■ Exercise brief ■
For this task, retype the records below exactly.
───
/-- RING_CONFIG (R506, R511): a ring is configured while it is disabled; log2 entries 0 disables it. -/
def cmdRingConfig (m : Nat) (s : State) : Reply :=
  let ring := s.par m 4 1
  let k := s.par m 5 1
  let base := s.par m 6 8
  let align := if ring = 5 then 8 else ringEntry ring * 2 ^ k
  let mine := if m = 0 then ring = 4 ∨ ring = 5 else ring = 5 ∨ ring < 4
  if ¬mine ∨ ¬(k = 0 ∨ (4 ≤ k ∧ k ≤ 15)) then s.no rcBadParam
  else if k = 0 then (s.setRing m ring { s.ringOf m ring with log2 := 0 }).ok []
  else if (s.ringOf m ring).log2 ≠ 0 then s.no rcState
  else if base % align ≠ 0 then s.no rcBadParam
  else (s.setRing m ring ⟨base, k, s.par m 14 8, s.par m 22 4, 0, 0⟩).ok []

/-- JOB_CANCEL: the code of what it did in the cycle of its acceptance (14 R530, R532). -/
def cmdJobCancel (m : Nat) (s : State) : Reply := s.no ((s.mailbox m).pre.getD rcState)

/-! ## The ATU (R489, R491) -/

/-- Drops cached translations of a slice that `hit` picks. -/
def dropAtu (slice : Nat) (hit : AtuEntry → Bool) (s : State) : State :=
  { s with atu := { s.atu with cache := s.atu.cache.filter fun e => !(e.slice == slice && hit e) } }

/-- ATU_CONTEXT. -/
def cmdAtuContext (s : State) : Reply :=
  let c := s.par 0 4 1
  let en := s.par 0 5 1
  let root := s.par 0 6 8
  if 9 ≤ c ∨ 2 ≤ en ∨ root % 16384 ≠ 0 then s.no rcBadParam
  else
    let s := s.dropAtu c fun _ => true
    { s with atu := { s.atu with ctx := tput (fun _ => 0) s.atu.ctx c (if en = 1 then 2 ^ 64 + root else 0) } }.ok []

/-- ATU_INVAL: length 0 is the whole slice. -/
def cmdAtuInval (m : Nat) (s : State) : Reply :=
  let o := if m = 0 then 5 else 4
  let slice := if m = 0 then s.par 0 4 1 else m - 1
  let a := s.par m o 8
  let n := s.par m (o + 8) 8
  if 16 ≤ slice ∨ 2 ^ 41 < a + n then s.no rcBadParam
  else
    (s.dropAtu slice fun e =>
      let size := 2 ^ (39 - 9 * e.level)
      n == 0 || decide (e.vpage * size < a + n ∧ a < e.vpage * size + size)).ok []

/-! ## Backwater (09 R329, R339, R344, R354, R362; 13, 0x40 to 0x47) -/

/-- MODEL_UPDATE of the record kinds that `kinds` picks. -/
def cmdUpdate (m : Nat) (s : State) : Reply :=
  let x := s.mailbox m
  code (s.takeUpdate m (fieldAt x.latched 2 2) (updRecOf ((x.latched.drop 4).take 48)))

/-- The latched command's update record is one that a row of the table serves: LOAD, SWAP, and TRAIN for every other KIND. -/
def updKind (s : State) (m : Nat) : Nat :=
  let k := s.par m 5 1
  if k = 2 ∨ k = 3 then k else 1

/-- MODEL_STATUS; STATE for a region that the image does not declare. -/
def cmdModelStatus (m : Nat) (s : State) : Reply :=
  let i := s.par m 4 1
  if 16 ≤ i then s.no rcBadParam
  else match s.regionDecl i with
    | none => s.no rcState
    | some d => s.ok (leBytes 4 (s.regionState i) ++ leBytes 8 (s.slotVersion d 0) ++ leBytes 8 (s.slotVersion d 1))

/-- A register written by Wellhead as a plain write of its RW bits. -/
def putRw (a : Nat) (v : Nat) (s : State) : State :=
  match rowAt a with
  | some r => s.setReg a (BitVec.ofNat 32 v &&& BitVec.ofNat 32 r.rw)
  | none => s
───
■ Solution ■
/-- RING_CONFIG (R506, R511): a ring is configured while it is disabled; log2 entries 0 disables it. -/
def cmdRingConfig (m : Nat) (s : State) : Reply :=
  let ring := s.par m 4 1
  let k := s.par m 5 1
  let base := s.par m 6 8
  let align := if ring = 5 then 8 else ringEntry ring * 2 ^ k
  let mine := if m = 0 then ring = 4 ∨ ring = 5 else ring = 5 ∨ ring < 4
  if ¬mine ∨ ¬(k = 0 ∨ (4 ≤ k ∧ k ≤ 15)) then s.no rcBadParam
  else if k = 0 then (s.setRing m ring { s.ringOf m ring with log2 := 0 }).ok []
  else if (s.ringOf m ring).log2 ≠ 0 then s.no rcState
  else if base % align ≠ 0 then s.no rcBadParam
  else (s.setRing m ring ⟨base, k, s.par m 14 8, s.par m 22 4, 0, 0⟩).ok []

/-- JOB_CANCEL: the code of what it did in the cycle of its acceptance (14 R530, R532). -/
def cmdJobCancel (m : Nat) (s : State) : Reply := s.no ((s.mailbox m).pre.getD rcState)

/-! ## The ATU (R489, R491) -/

/-- Drops cached translations of a slice that `hit` picks. -/
def dropAtu (slice : Nat) (hit : AtuEntry → Bool) (s : State) : State :=
  { s with atu := { s.atu with cache := s.atu.cache.filter fun e => !(e.slice == slice && hit e) } }

/-- ATU_CONTEXT. -/
def cmdAtuContext (s : State) : Reply :=
  let c := s.par 0 4 1
  let en := s.par 0 5 1
  let root := s.par 0 6 8
  if 9 ≤ c ∨ 2 ≤ en ∨ root % 16384 ≠ 0 then s.no rcBadParam
  else
    let s := s.dropAtu c fun _ => true
    { s with atu := { s.atu with ctx := tput (fun _ => 0) s.atu.ctx c (if en = 1 then 2 ^ 64 + root else 0) } }.ok []

/-- ATU_INVAL: length 0 is the whole slice. -/
def cmdAtuInval (m : Nat) (s : State) : Reply :=
  let o := if m = 0 then 5 else 4
  let slice := if m = 0 then s.par 0 4 1 else m - 1
  let a := s.par m o 8
  let n := s.par m (o + 8) 8
  if 16 ≤ slice ∨ 2 ^ 41 < a + n then s.no rcBadParam
  else
    (s.dropAtu slice fun e =>
      let size := 2 ^ (39 - 9 * e.level)
      n == 0 || decide (e.vpage * size < a + n ∧ a < e.vpage * size + size)).ok []

/-! ## Backwater (09 R329, R339, R344, R354, R362; 13, 0x40 to 0x47) -/

/-- MODEL_UPDATE of the record kinds that `kinds` picks. -/
def cmdUpdate (m : Nat) (s : State) : Reply :=
  let x := s.mailbox m
  code (s.takeUpdate m (fieldAt x.latched 2 2) (updRecOf ((x.latched.drop 4).take 48)))

/-- The latched command's update record is one that a row of the table serves: LOAD, SWAP, and TRAIN for every other KIND. -/
def updKind (s : State) (m : Nat) : Nat :=
  let k := s.par m 5 1
  if k = 2 ∨ k = 3 then k else 1

/-- MODEL_STATUS; STATE for a region that the image does not declare. -/
def cmdModelStatus (m : Nat) (s : State) : Reply :=
  let i := s.par m 4 1
  if 16 ≤ i then s.no rcBadParam
  else match s.regionDecl i with
    | none => s.no rcState
    | some d => s.ok (leBytes 4 (s.regionState i) ++ leBytes 8 (s.slotVersion d 0) ++ leBytes 8 (s.slotVersion d 1))

/-- A register written by Wellhead as a plain write of its RW bits. -/
def putRw (a : Nat) (v : Nat) (s : State) : State :=
  match rowAt a with
  | some r => s.setReg a (BitVec.ofNat 32 v &&& BitVec.ofNat 32 r.rw)
  | none => s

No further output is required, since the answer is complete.